上述检查点集成由作业管理器启动。让我们来看看相关的逻辑。

检查点协调器

flink的checkpoint统一在CheckpointCoordinator中，通过向相关的tasks【源tasks】发送checkpoint命令事件，开始checkpoint，checkpoint

结构参数

现在我们需要了解一些重要的参数，以便更好地理解Checkpoint的详细策略

baseInternal :快照间隔checkpointTimeout :一次checkpoint超时时间，超时的checkpoint为maxconcurrentcheckpointation 触发分布式检查点的开始tasks或source tasksCheckpoint的开始

上一章介绍了ExecutionGraph【flink物理计划抽象】。它具有一个核心界面enableSnapshotCheckpointing，该界面在作业管理器提交作业时运行。具体请参见jobmanagerline 1238 frommethodsuuuting此接口的逻辑总结如下。

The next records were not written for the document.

/-- Settles O35: the same two branches of READTXN's call, which sends the count of a frame. -/
theorem readTxnReturnsTheAnswer : Obligations.ReadTxnReturnsTheAnswer := by
  intro s
  constructor
  · intro a rest hlist
    simp only [exec_readTxn, State.callTxn, hlist, State.returns, Config.frameBytes]
  · intro hlist
    simp only [exec_readTxn, State.callTxn, hlist, State.returns, Config.frameBytes]

theorem readOkFlag_iff (a : TxnAnswer) : readOkFlag a = true ↔ a.success = true ∧ a.bytes.length = 3 := by
  rw [readOkFlag, Bool.and_eq_true, beq_iff_eq]
  rfl

theorem readResult_of_failure {a : TxnAnswer} (h : ¬(a.success = true ∧ a.bytes.length = 3)) : readResult a = none :=
  if_neg (mt (readOkFlag_iff a).1 h)

theorem readResult_of_frame (high low config : Byte) :
    readResult ⟨[high, low, config], true⟩ = some (decodeFrame high low config) := rfl

/-- Everything READ can make of an answer: the record of a frame, or no data (D32). -/
theorem readResult_cases (a : TxnAnswer) :
    (∃ high low config, a = ⟨[high, low, config], true⟩ ∧ readResult a = some (decodeFrame high low config)) ∨
    (¬(a.success = true ∧ a.bytes.length = 3) ∧ readResult a = none) := by
  by_cases h : a.success = true ∧ a.bytes.length = 3
  · obtain ⟨bytes, success⟩ := a
    obtain ⟨rfl, hlen⟩ : success = true ∧ bytes.length = 3 := h
    obtain ⟨high, low, config, rfl⟩ := List.length_eq_three.1 hlen
    exact .inl ⟨high, low, config, rfl, rfl⟩
  · exact .inr ⟨h, readResult_of_failure h⟩

/-- Settles O36: READTXN and READ make the same call, and what READ returns is a function of its answer. -/
theorem readIsOneReadTxnThenDecode : Obligations.ReadIsOneReadTxnThenDecode := by
  intro s
  refine ⟨_, s.callTxn.1, exec_readTxn s, rfl, State.callTxn_calls s, fun high low config ha => ?_, fun ha => ?_⟩
  · refine ⟨_, exec_decode _ high low config, ?_⟩
    rw [exec_read, ha, readResult_of_frame]
    rfl
  · rw [exec_read, readResult_of_failure ha]
    rfl

/-- Settles O37: a read that succeeds returns a whole record, whose flag reports its own gain; one that fails returns
nothing any accessor could read. -/
theorem failedReadYieldsNoData : Obligations.FailedReadYieldsNoData := by
  intro s
  refine ⟨_, exec_read s, ?_⟩
  rw [State.returns_result]
  obtain ⟨high, low, config, -, hread⟩ | ⟨-, hread⟩ := readResult_cases s.callTxn.1
  · rw [hread]
    exact .inl ⟨_, rfl, rfl, rfl, rfl, rfl, rfl, rfl, rfl, rsvdFlag_eq_true_iff config⟩
  · rw [hread]
    exact .inr ⟨rfl, rfl, rfl, rfl, rfl, rfl, rfl, rfl⟩

/-- A read that succeeds drives what DECODE drives, and read_ok. -/
theorem ports_read_some (d : Decoded) : (Result.read (some d)).ports = { d.ports with readOk := some 1#1 } := rfl

theorem ports_read_none : (Result.read none).ports = { Result.idle.ports with readOk := some 0#1 } := rfl

/-- Settles O52: READ's record drives the data ports as DECODE's does, and a failed read has no record. -/
theorem readDrivesThePorts : Obligations.ReadDrivesThePorts := by
  intro s
  refine ⟨_, s.callTxn.1, _, exec_readTxn s, rfl, exec_read s, fun high low config ha => ?_, fun ha => ?_⟩
  · rw [ha, readResult_of_frame, ports_read_some, ports_decodeFrame]
    rfl
  · rw [readResult_of_failure ha, ports_read_none]
    rfl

获取checkpoint的发起节点【源节点】，需要ack和commit的节点【所有节点】为、关闭现有的checkpoint实例化CheckpointCoordinator及其侦听Akka系统checkpointcoordinatordeactivator。将checkpointcoordinatordeactivator注册为EecutionGraph的监听器，当作业的执行状态变为RUNNING时，在通知checkpointcoordinatordeactivator启动CheckpointCoordinator的checkpoint线程上，CheckpointCoordinator收到这样的消息后，会显示什么

timer task将开始并准时运行。时间是现在的系统时间。因为全局只有一个检查点协调器，所以这个时间也在全局范围内增加，是唯一的。

//checkpointcoordinatorline 1228

权限finalclassscheduledtriggerimplementsrunnable {

@Override

公共语音运行( }

try {

trigger check point ( system.current time millis (，true ) )；

}

catch(exceptione ) (

log.error ( exceptionwhiletriggeringcheckpointforjob { }.& amp； #039；job、e )；

}

让我们具体分析一下checkpoint的核心行为

检查点触发器

//CheckpointCoordinator line394

publicbooleantriggercheckpoint (长时间，布尔表达式) )。

returntriggercheckpoint ( timestamp，checkpointProperties，null，isPeriodic ).isSuccess )；

}

publiccheckpointtriggerresulttriggercheckpoint (

长时间，

检查点属性属性，

@ nullablestringexternalsavepointlocation、

布尔伊兹周期性) {

//make some eager pre-checks

同步( lock ) {

//abortifthecoordinatorhasbeenshutdowninthemeantime

if(shutdown ) {

returnnewcheckpointtriggerresult ( checkpointdeclinereason.coordinator _ shut down )；

}

//don&amp； #039； tallowperiodiccheckpointifschedulinghasbeendisabled

周期性( if )！周期性调度) {

returnnewcheckpointtriggerresult ( checkpointdeclinereason.periodic _ scheduler _ shut down )；

}

归纳逻辑：

关闭或优先处理队列请求时，如果并发任务总数超过限制，此检查点将取消启动。最小间隔时间不满足时，本次checkpointcheck的所有源节点【源节点】和其他节点进入RUNNING状态才发出checkpoint，将PendingCheckpoint

//CheckpointCoordinator line678

公共声明消息( declinecheckpointmessage )。

短按|||消息==空{

返回；

}

if (！ job.equals(message.getjob ( ) ) ) )

thrownewillegalargumentexception ( receiveddeclinecheckpointmessageforjob )。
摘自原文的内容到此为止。